• **Exercise instructions**
Show every line below where "leafCode" appears.

---- The data

-- ==== Sys2Proof/Safety.lean ====
section
/-! DEFINITION. The notions claims are stated in: the invariant of 10_state R25, paths and code tables
(44_codes R131), trees as data (43_tree R118), the heap property (42_heap R101), pending bits (10_state R11). -/

namespace Sys2Proof.Machine

/-- The node reached from `i` along edge labels, `false` a left edge and `true` a right edge; `none` where an
edge is missing. `Path(r, x)` of 44_codes R131 is the list that leads from `r` to `x`. -/
def follow (nodes : Table NodeEntry) : NodeIdx → List Bool → Option NodeIdx
  | i, [] => if i = Config.null then none else some i
  | i, b :: bs =>
    match nodeAt? nodes i with
    | none => none
    | some e => if e.leaf then none else follow nodes (e.child b) bs

/-- The path `bits` leads from `r` to a leaf that carries `sym`. -/
def LeafAt (nodes : Table NodeEntry) (r : NodeIdx) (bits : List Bool) (sym : Sym) : Prop :=
  ∃ x, follow nodes r bits = some x ∧ (nodeAt nodes x).leaf = true ∧ (nodeAt nodes x).sym = sym

/-- The pair (L, V) of a bit-string: V is the sum of c_i × 2^(L−1−i) (00_scope R6). -/
def codeOfBits (bits : List Bool) : Code :=
  ⟨BitVec.ofNat 8 bits.length, BitVec.ofNat 255 (bits.foldl (fun v b => 2 * v + b.toNat) 0)⟩

/-- The bit-string that is the code of a leaf reached by `bits`: the path, but "0" for a root that is a leaf
(44_codes R131, R132). -/
def leafCode (bits : List Bool) : List Bool := if bits = [] then [false] else bits

/-- `codes` is `Codes(r)` (44_codes R131): each leaf's symbol has its code, every other symbol has none. -/
def IsCodeTable (nodes : Table NodeEntry) (r : NodeIdx) (codes : Table Code) : Prop :=
  ∀ sym, (∀ bits, LeafAt nodes r bits sym → codeAt codes sym = codeOfBits (leafCode bits)) ∧
    ((∀ bits, ¬ LeafAt nodes r bits sym) → codeAt codes sym = Code.absent)

/-- The nodes reached from `i` form a tree with exactly the indices `V` and the leaf symbols `Y`: "every node is
either a leaf (symbol present, no children) or an internal node (symbol absent, exactly two children)"
(43_tree R118). -/
inductive IsTree (nodes : Table NodeEntry) : NodeIdx → List NodeIdx → List Sym → Prop where
  | leaf (i : NodeIdx) : i ≠ Config.null → (nodeAt nodes i).leaf = true →
      (nodeAt nodes i).left = Config.null → (nodeAt nodes i).right = Config.null →
      IsTree nodes i [i] [(nodeAt nodes i).sym]
  | node (i : NodeIdx) (Vl Vr : List NodeIdx) (Yl Yr : List Sym) : i ≠ Config.null →
      (nodeAt nodes i).leaf = false → IsTree nodes (nodeAt nodes i).left Vl Yl →
      IsTree nodes (nodeAt nodes i).right Vr Yr → IsTree nodes i (i :: (Vl ++ Vr)) (Yl ++ Yr)

/-- HEAP[0 .. HSIZE − 1] (10_state R24). -/
def State.heapMembers (s : State) : List NodeIdx := (List.range s.hsize.toNat).map (slotAt s.heap)

/-- The heap property: no entry is less than its parent (42_heap R101). -/
def State.HeapOrdered (s : State) : Prop :=
  ∀ k, 0 < k → k < s.hsize.toNat → less s.node (slotAt s.heap k) (slotAt s.heap ((k - 1) >>> 1)) = false

/-- The pending code bits, earliest first (10_state R11). -/
def State.pending (s : State) : List Bool := bitsDown s.acc s.nbits.toNat

/-- The symbols with a non-zero count, ascending (43_tree R111). -/
def State.liveSyms (s : State) : List Sym := allSyms.filter fun sym => s.freqAt sym != 0#32

/-- Every table is in its canonical form (log 10). -/
def State.memoryWf (s : State) : Bool :=
  Table.wf 0#32 Config.nSym s.freq && Table.wf NodeEntry.empty Config.maxNodes s.node
    && Table.wf Code.absent Config.nSym s.code && Table.wf 0#9 Config.heapCap s.heap

/-- 10_state R25, "The following hold in the reset state and are kept by every command": its eight items, and
the canonical form of the tables. -/
structure State.Inv (s : State) : Prop where
  /-- Item 1. -/
  heapIdle : s.hsize = 0#9
  /-- Item 2, TV = 0. -/
  noTree : s.tv = false → s.root = Config.null ∧ s.cv = false ∧ s.mode = .idle
  /-- Item 2, TV = 1. -/
  tree : s.tv = true → proper s.node s.root = true
  /-- Item 3, CV = 1. -/
  codes : s.cv = true → s.tv = true ∧ IsCodeTable s.node s.root s.code
  /-- Item 3, CV = 0. -/
  noCodes : s.cv = false → ∀ sym, codeAt s.code sym = Code.absent
  /-- Item 4. -/
  encMode : s.mode = .enc → s.cv = true
  /-- Item 4. -/
  decMode : s.mode = .dec → s.tv = true
  /-- Item 5. -/
  packerIdle : s.mode ≠ .enc → s.nbits = 0#3 ∧ s.acc = 0#7
  /-- Item 5. -/
  packerFits : s.acc.toNat < 2 ^ s.nbits.toNat
  /-- Item 6, MODE not DEC. -/
  walkerIdle : s.mode ≠ .dec → s.cur = Config.null ∧ s.rem = 0#40
  /-- Item 6, MODE = DEC. -/
  walkerOpen : s.mode = .dec →
    s.cur = s.root ∨ ((nodeAt s.node s.cur).leaf = false ∧ ∃ bits, follow s.node s.root bits = some s.cur)
  /-- Item 7. -/
  latch : s.err = .none → s.einfo = 0#16
  /-- Item 8. -/
  codeFits : ∀ sym, (codeAt s.code sym).val.toNat < 2 ^ (codeAt s.code sym).len.toNat
  /-- The tables' canonical form (log 10). -/
  memory : s.memoryWf = true

/-- The commands in order, each executed on the state the one before left (20_memory R43, R50). -/
def execAll : List Instr → State → Result
  | [], s => .next s
  | i :: is, s =>
    match exec i s with
    | .next t => execAll is t
    | .fault f => .fault f
    | .refused r => .refused r

/-- The word raises IllegalCommandError with its opcode byte and does nothing else; while an error is latched it
does nothing at all (30_encoding R66, R67). -/
def RaisesIllegal (w : Word) : Prop :=
  ∀ s : State, step (s.offerNext w) =
    .next (if s.err = .none then { s with err := .illegalCommand, einfo := (opcodeByte w).setWidth 16 } else s)

/-- The instruction raises SequenceError with its opcode and does nothing else (60_exceptions R189). -/
def RaisesSequence (i : Instr) (s : State) : Prop :=
  exec i s = .next { s with err := .sequence, einfo := i.opcode.code.setWidth 16 }

/-! Encoding -/

/-- The opcode map of 30_encoding R63 with R61's formats: the opcode, the lowest "zero" bit of its format, and
whether bits 8:0 are an `idx` that must not be 511. -/
def opcodeMap : List (Nat × Nat × Bool) :=
  [(0x00, 0, false), (0x01, 0, false), (0x02, 0, false), (0x03, 0, false),
   (0x10, 8, false), (0x11, 40, false), (0x12, 8, false),
   (0x20, 0, false), (0x21, 36, true), (0x22, 49, true), (0x23, 9, true), (0x24, 9, true), (0x25, 9, true)] ++
  [(0x30, 0, false), (0x31, 8, false), (0x32, 10, false), (0x40, 8, false), (0x41, 0, false),
   (0x50, 40, false), (0x51, 8, false), (0x52, 0, false)]

/-- WellFormed(w) (30_encoding R67), on the word as a number. -/
def WellFormedWord (w : Word) : Prop :=
  ∃ row ∈ opcodeMap, w.toNat / 2 ^ 56 = row.1 ∧ w.toNat % 2 ^ 56 / 2 ^ row.2.1 = 0 ∧
    (row.2.2 = true → w.toNat % 2 ^ 9 ≠ 511)

/-- The field w[lo + n − 1 : lo] as a number (00_scope R6). -/
def wordField (w : Word) (lo n : Nat) : Nat := w.toNat / 2 ^ lo % 2 ^ n

/-- The instruction's opcode and operands are the fields of the word that 30_encoding R61 to R63 give it. -/
def FieldsIn (w : Word) : Instr → Prop
  | .nop => wordField w 56 8 = 0x00
  | .clr => wordField w 56 8 = 0x01
  | .srd => wordField w 56 8 = 0x02
  | .drd => wordField w 56 8 = 0x03
  | .cnt sym => wordField w 56 8 = 0x10 ∧ sym.toNat = wordField w 0 8
  | .fwr sym val => wordField w 56 8 = 0x11 ∧ sym.toNat = wordField w 0 8 ∧ val.toNat = wordField w 8 32
  | .frd sym => wordField w 56 8 = 0x12 ∧ sym.toNat = wordField w 0 8
  | .bld => wordField w 56 8 = 0x20
  | .twn idx leaf sym left right => wordField w 56 8 = 0x21 ∧ idx.toNat = wordField w 0 9 ∧
      leaf.toNat = wordField w 9 1 ∧ sym.toNat = wordField w 10 8 ∧ left.toNat = wordField w 18 9 ∧
      right.toNat = wordField w 27 9
  | .twf idx freq => wordField w 56 8 = 0x22 ∧ idx.toNat = wordField w 0 9 ∧ freq.toNat = wordField w 9 40
  | .tcm idx => wordField w 56 8 = 0x23 ∧ idx.toNat = wordField w 0 9
  | .trn idx => wordField w 56 8 = 0x24 ∧ idx.toNat = wordField w 0 9
  | .trf idx => wordField w 56 8 = 0x25 ∧ idx.toNat = wordField w 0 9
  | .gen => wordField w 56 8 = 0x30
  | .crl sym => wordField w 56 8 = 0x31 ∧ sym.toNat = wordField w 0 8
  | .crw sym k => wordField w 56 8 = 0x32 ∧ sym.toNat = wordField w 0 8 ∧ k.toNat = wordField w 8 2
  | .enc sym => wordField w 56 8 = 0x40 ∧ sym.toNat = wordField w 0 8
  | .fls => wordField w 56 8 = 0x41
  | .dln count => wordField w 56 8 = 0x50 ∧ count.toNat = wordField w 0 40
  | .dec byte => wordField w 56 8 = 0x51 ∧ byte.toNat = wordField w 0 8
  | .dnd => wordField w 56 8 = 0x52

/-- Every word with this opcode byte raises IllegalCommandError where a bit at or above bit `lo` of its operand
field is 1, or where it carries an `idx` and that is 511 (30_encoding R67). -/
def IllegalWords (c : BitVec 8) (lo : Nat) (hasIdx : Bool) : Prop :=
  ∀ w : Word, opcodeByte w = c →
    (w.toNat % 2 ^ 56 / 2 ^ lo ≠ 0 ∨ (hasIdx = true ∧ w.toNat % 2 ^ 9 = 511)) → RaisesIllegal w

/-- The word of CLR (40_control R81). -/
def clrWord : Word := 0x0100000000000000#64

/-! Reset, sequencing, errors -/

/-- The reset values of every register and of FREQ, NODE and CODE (10_state R29). HEAP's slots are "unspecified". -/
structure AtReset (s : State) : Prop where
  freq : ∀ sym, s.freqAt sym = 0#32
  node : ∀ i, i ≠ Config.null → nodeAt s.node i = ⟨false, 0#8, 0#40, 511#9, 511#9⟩
  code : ∀ sym, codeAt s.code sym = ⟨0#8, 0#255⟩
  hsize : s.hsize = 0#9
  root : s.root = 511#9
  flags : s.tv = false ∧ s.cv = false
  mode : s.mode = .idle
  packer : s.acc = 0#7 ∧ s.nbits = 0#3
  walker : s.cur = 511#9 ∧ s.rem = 0#40
  latch : s.err = .none ∧ s.einfo = 0#16

/-- "legal exactly when" of 60_exceptions R189; the always-executed commands are legal in every state. -/
def Legal (s : State) : Instr → Prop
  | .cnt _ | .fwr _ _ => s.tv = false
  | .bld => s.tv = false
  | .twn _ _ _ _ _ | .twf _ _ | .tcm _ => s.tv = false
  | .gen => s.tv = true ∧ s.mode = .idle
  | .enc _ | .fls => s.cv = true ∧ (s.mode = .idle ∨ s.mode = .enc)
  | .dln _ => s.tv = true ∧ s.mode = .idle
  | .dec _ | .dnd => s.mode = .dec
  | .nop | .clr | .srd | .drd | .frd _ | .trn _ | .trf _ | .crl _ | .crw _ _ => True

/-- A command's own errors with their codes and recorded values (60_exceptions R181, R182, R184); `t` is the state
the command left. EmptyQueueError (code 5) is not among BLD's: it is unreachable (42_heap R107). -/
def OwnError (s t : State) : Instr → Prop
  | .cnt sym => t.err.code = 8#4 ∧ t.einfo = sym.setWidth 16
  | .bld => t.err.code = 1#4 ∧ t.einfo = 0#16
  | .tcm idx => t.err.code = 4#4 ∧ t.einfo = idx.setWidth 16
  | .enc sym => t.err.code = 2#4 ∧ t.einfo = sym.setWidth 16
  | .dec _ => t.err.code = 3#4 ∧ t.einfo.toNat ≤ 510 ∧
      t.einfo = (if (nodeAt s.node s.root).leaf then s.root else t.cur).setWidth 16
  | .dnd => t.err.code = 3#4 ∧ t.einfo = 0x8000#16
  | .nop | .clr | .srd | .drd | .frd _ | .trn _ | .trf _ | .crl _ | .crw _ _
  | .fwr _ _ | .twn _ _ _ _ _ | .twf _ _ | .gen | .fls | .dln _ => False

/-- The part of 10_state R25 that speaks of registers only (items 1, 2, 3, 4, 5, 6 and 7 as far as they do not
name Proper, Codes or reachability), with R153's "when REM = 0, CUR = ROOT always". -/
structure State.RegInv (s : State) : Prop where
  heapIdle : s.hsize = 0#9
  noTree : s.tv = false → s.root = Config.null ∧ s.cv = false ∧ s.mode = .idle
  noCodes : s.cv = false → ∀ sym, codeAt s.code sym = Code.absent
  encMode : s.mode = .enc → s.cv = true
  decMode : s.mode = .dec → s.tv = true
  packerIdle : s.mode ≠ .enc → s.nbits = 0#3 ∧ s.acc = 0#7
  packerFits : s.acc.toNat < 2 ^ s.nbits.toNat
  walkerIdle : s.mode ≠ .dec → s.cur = Config.null ∧ s.rem = 0#40
  walkerAtRoot : s.mode = .dec → (s.rem = 0#40 ∨ (nodeAt s.node s.root).leaf = true) → s.cur = s.root
  latch : s.err = .none → s.einfo = 0#16

/-! Building -/

/-- BLD may run and has something to build: no error, no tree, no build in progress, some count not 0
(43_tree R110, 10_state R25 item 1). -/
structure State.Buildable (s : State) : Prop where
  noError : s.err = .none
  noTree : s.tv = false
  heapIdle : s.hsize = 0#9
  live : s.liveSyms ≠ []

/-- A node index below `k` that is no child of an internal node with an index in `L .. k − 1`: a node still in
the heap when BLD makes node `k` (43_tree R110, R111). -/
def Unmerged (nodes : Table NodeEntry) (L k : Nat) (i : NodeIdx) : Prop :=
  i.toNat < k ∧ ∀ j : NodeIdx, L ≤ j.toNat → j.toNat < k → (nodeAt nodes j).left ≠ i ∧ (nodeAt nodes j).right ≠ i

/-- Node `k` is the parent BLD makes of the two least unmerged nodes: the least is its left child, the next its
right child, its frequency is their sum (43_tree R110, R112). -/
def MergesLeast (nodes : Table NodeEntry) (L : Nat) (k : NodeIdx) : Prop :=
  (nodeAt nodes k).leaf = false ∧ (nodeAt nodes k).sym = 0#8 ∧
  (nodeAt nodes k).freq.toNat =
    (nodeAt nodes (nodeAt nodes k).left).freq.toNat + (nodeAt nodes (nodeAt nodes k).right).freq.toNat ∧
  Unmerged nodes L k.toNat (nodeAt nodes k).left ∧ Unmerged nodes L k.toNat (nodeAt nodes k).right ∧
  less nodes (nodeAt nodes k).left (nodeAt nodes k).right = true ∧
  ∀ i, Unmerged nodes L k.toNat i →
    i = (nodeAt nodes k).left ∨ i = (nodeAt nodes k).right ∨ less nodes (nodeAt nodes k).right i = true

/-- The number of bits the symbols' codes take, each as often as it occurs (20_memory R48, 43_tree R123). -/
def totalBits (syms : List Sym) (count : Sym → Nat) (len : Sym → Nat) : Nat :=
  (syms.map fun sym => count sym * len sym).sum

/-! Walking -/

/-- Bits read from node `i` of a tree whose root is internal: the symbols emitted and the node stood on after the
last bit; a leaf reached is emitted and the walk goes on from the root (46_decode R152). -/
inductive Walk (nodes : Table NodeEntry) (root : NodeIdx) : NodeIdx → List Bool → List Sym → NodeIdx → Prop where
  | done (i : NodeIdx) : Walk nodes root i [] [] i
  | move (i k : NodeIdx) (b : Bool) (bs : List Bool) (syms : List Sym) :
      (nodeAt nodes i).leaf = false → (nodeAt nodes i).child b ≠ Config.null →
      (nodeAt nodes ((nodeAt nodes i).child b)).leaf = false →
      Walk nodes root ((nodeAt nodes i).child b) bs syms k → Walk nodes root i (b :: bs) syms k
  | emit (i k : NodeIdx) (b : Bool) (bs : List Bool) (syms : List Sym) :
      (nodeAt nodes i).leaf = false → (nodeAt nodes i).child b ≠ Config.null →
      (nodeAt nodes ((nodeAt nodes i).child b)).leaf = true →
      Walk nodes root root bs syms k →
      Walk nodes root i (b :: bs) ((nodeAt nodes ((nodeAt nodes i).child b)).sym :: syms) k

end Sys2Proof.Machine
end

--------

• **Exercise result**
def leafCode (bits : List Bool) : List Bool := if bits = [] then [false] else bits
  ∀ sym, (∀ bits, LeafAt nodes r bits sym → codeAt codes sym = codeOfBits (leafCode bits)) ∧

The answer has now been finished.